/-! ## updHob -/

@[simp] theorem updHob_pkg (s : State) (h : Nat) (f : Hob → Hob) : (s.updHob h f).pkg = s.pkg := rfl
@[simp] theorem updHob_reft (s : State) (h : Nat) (f : Hob → Hob) : (s.updHob h f).reft = s.reft := rfl
@[simp] theorem updHob_time (s : State) (h : Nat) (f : Hob → Hob) : (s.updHob h f).time = s.time := rfl
@[simp] theorem updHob_hobs (s : State) (h : Nat) (f : Hob → Hob) : (s.updHob h f).hobs = Tbl.updD s.hobs h .reset f := rfl
@[simp] theorem updHob_pools (s : State) (h : Nat) (f : Hob → Hob) : (s.updHob h f).pools = s.pools := rfl
@[simp] theorem updHob_kettle (s : State) (h : Nat) (f : Hob → Hob) : (s.updHob h f).kettle = s.kettle := rfl
@[simp] theorem updHob_mbox (s : State) (h : Nat) (f : Hob → Hob) : (s.updHob h f).mbox = s.mbox := rfl
@[simp] theorem updHob_dev (s : State) (h : Nat) (f : Hob → Hob) : (s.updHob h f).dev = s.dev := rfl
@[simp] theorem updHob_log (s : State) (h : Nat) (f : Hob → Hob) : (s.updHob h f).log = s.log := rfl
@[simp] theorem updHob_outbox (s : State) (h : Nat) (f : Hob → Hob) : (s.updHob h f).outbox = s.outbox := rfl
@[simp] theorem updHob_clusterOwner (s : State) (h : Nat) (f : Hob → Hob) : (s.updHob h f).clusterOwner = s.clusterOwner := rfl
@[simp] theorem updHob_parts (s : State) (h : Nat) (f : Hob → Hob) : (s.updHob h f).parts = s.parts := rfl
@[simp] theorem updHob_vds (s : State) (h : Nat) (f : Hob → Hob) : (s.updHob h f).vds = s.vds := rfl
@[simp] theorem updHob_pfMsix (s : State) (h : Nat) (f : Hob → Hob) : (s.updHob h f).pfMsix = s.pfMsix := rfl
@[simp] theorem updHob_queues (s : State) (h : Nat) (f : Hob → Hob) : (s.updHob h f).queues = s.queues := rfl
@[simp] theorem updHob_rings (s : State) (h : Nat) (f : Hob → Hob) : (s.updHob h f).rings = s.rings := rfl
@[simp] theorem updHob_slots (s : State) (h : Nat) (f : Hob → Hob) : (s.updHob h f).slots = s.slots := rfl
@[simp] theorem updHob_grids (s : State) (h : Nat) (f : Hob → Hob) : (s.updHob h f).grids = s.grids := rfl
@[simp] theorem updHob_teams (s : State) (h : Nat) (f : Hob → Hob) : (s.updHob h f).teams = s.teams := rfl
@[simp] theorem updHob_waves (s : State) (h : Nat) (f : Hob → Hob) : (s.updHob h f).waves = s.waves := rfl
@[simp] theorem updHob_cores (s : State) (h : Nat) (f : Hob → Hob) : (s.updHob h f).cores = s.cores := rfl
@[simp] theorem updHob_claims (s : State) (h : Nat) (f : Hob → Hob) : (s.updHob h f).claims = s.claims := rfl
@[simp] theorem updHob_placed (s : State) (h : Nat) (f : Hob → Hob) : (s.updHob h f).placed = s.placed := rfl
@[simp] theorem updHob_mem (s : State) (h : Nat) (f : Hob → Hob) : (s.updHob h f).mem = s.mem := rfl
@[simp] theorem updHob_stale (s : State) (h : Nat) (f : Hob → Hob) : (s.updHob h f).stale = s.stale := rfl
@[simp] theorem updHob_poison (s : State) (h : Nat) (f : Hob → Hob) : (s.updHob h f).poison = s.poison := rfl
@[simp] theorem updHob_stamps (s : State) (h : Nat) (f : Hob → Hob) : (s.updHob h f).stamps = s.stamps := rfl
@[simp] theorem updHob_sliceStamps (s : State) (h : Nat) (f : Hob → Hob) : (s.updHob h f).sliceStamps = s.sliceStamps := rfl
@[simp] theorem updHob_sent (s : State) (h : Nat) (f : Hob → Hob) : (s.updHob h f).sent = s.sent := rfl
@[simp] theorem updHob_applied (s : State) (h : Nat) (f : Hob → Hob) : (s.updHob h f).applied = s.applied := rfl
@[simp] theorem updHob_peerWays (s : State) (h : Nat) (f : Hob → Hob) : (s.updHob h f).peerWays = s.peerWays := rfl
@[simp] theorem updHob_l2 (s : State) (h : Nat) (f : Hob → Hob) : (s.updHob h f).l2 = s.l2 := rfl
@[simp] theorem updHob_ctlb (s : State) (h : Nat) (f : Hob → Hob) : (s.updHob h f).ctlb = s.ctlb := rfl
@[simp] theorem updHob_l2pins (s : State) (h : Nat) (f : Hob → Hob) : (s.updHob h f).l2pins = s.l2pins := rfl
@[simp] theorem updHob_hostMem (s : State) (h : Nat) (f : Hob → Hob) : (s.updHob h f).hostMem = s.hostMem := rfl
@[simp] theorem updHob_jobs (s : State) (h : Nat) (f : Hob → Hob) : (s.updHob h f).jobs = s.jobs := rfl
@[simp] theorem updHob_fab (s : State) (h : Nat) (f : Hob → Hob) : (s.updHob h f).fab = s.fab := rfl
@[simp] theorem updHob_eth (s : State) (h : Nat) (f : Hob → Hob) : (s.updHob h f).eth = s.eth := rfl
@[simp] theorem updHob_nextId (s : State) (h : Nat) (f : Hob → Hob) : (s.updHob h f).nextId = s.nextId := rfl
@[simp] theorem updHob_agenda (s : State) (h : Nat) (f : Hob → Hob) : (s.updHob h f).agenda = s.agenda := rfl
@[simp] theorem updHob_cursor (s : State) (h : Nat) (f : Hob → Hob) : (s.updHob h f).cursor = s.cursor := rfl
@[simp] theorem updHob_cur (s : State) (h : Nat) (f : Hob → Hob) : (s.updHob h f).cur = s.cur := rfl
@[simp] theorem updHob_fresh (s : State) (h : Nat) (f : Hob → Hob) : (s.updHob h f).fresh = s.fresh := rfl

→ What the task requires
Please retype the listing word for word, from its first line through the line containing "s.log := rfl", and add nothing else.

→ Solved exercise
/-! ## updHob -/

@[simp] theorem updHob_pkg (s : State) (h : Nat) (f : Hob → Hob) : (s.updHob h f).pkg = s.pkg := rfl
@[simp] theorem updHob_reft (s : State) (h : Nat) (f : Hob → Hob) : (s.updHob h f).reft = s.reft := rfl
@[simp] theorem updHob_time (s : State) (h : Nat) (f : Hob → Hob) : (s.updHob h f).time = s.time := rfl
@[simp] theorem updHob_hobs (s : State) (h : Nat) (f : Hob → Hob) : (s.updHob h f).hobs = Tbl.updD s.hobs h .reset f := rfl
@[simp] theorem updHob_pools (s : State) (h : Nat) (f : Hob → Hob) : (s.updHob h f).pools = s.pools := rfl
@[simp] theorem updHob_kettle (s : State) (h : Nat) (f : Hob → Hob) : (s.updHob h f).kettle = s.kettle := rfl
@[simp] theorem updHob_mbox (s : State) (h : Nat) (f : Hob → Hob) : (s.updHob h f).mbox = s.mbox := rfl
@[simp] theorem updHob_dev (s : State) (h : Nat) (f : Hob → Hob) : (s.updHob h f).dev = s.dev := rfl
@[simp] theorem updHob_log (s : State) (h : Nat) (f : Hob → Hob) : (s.updHob h f).log = s.log := rfl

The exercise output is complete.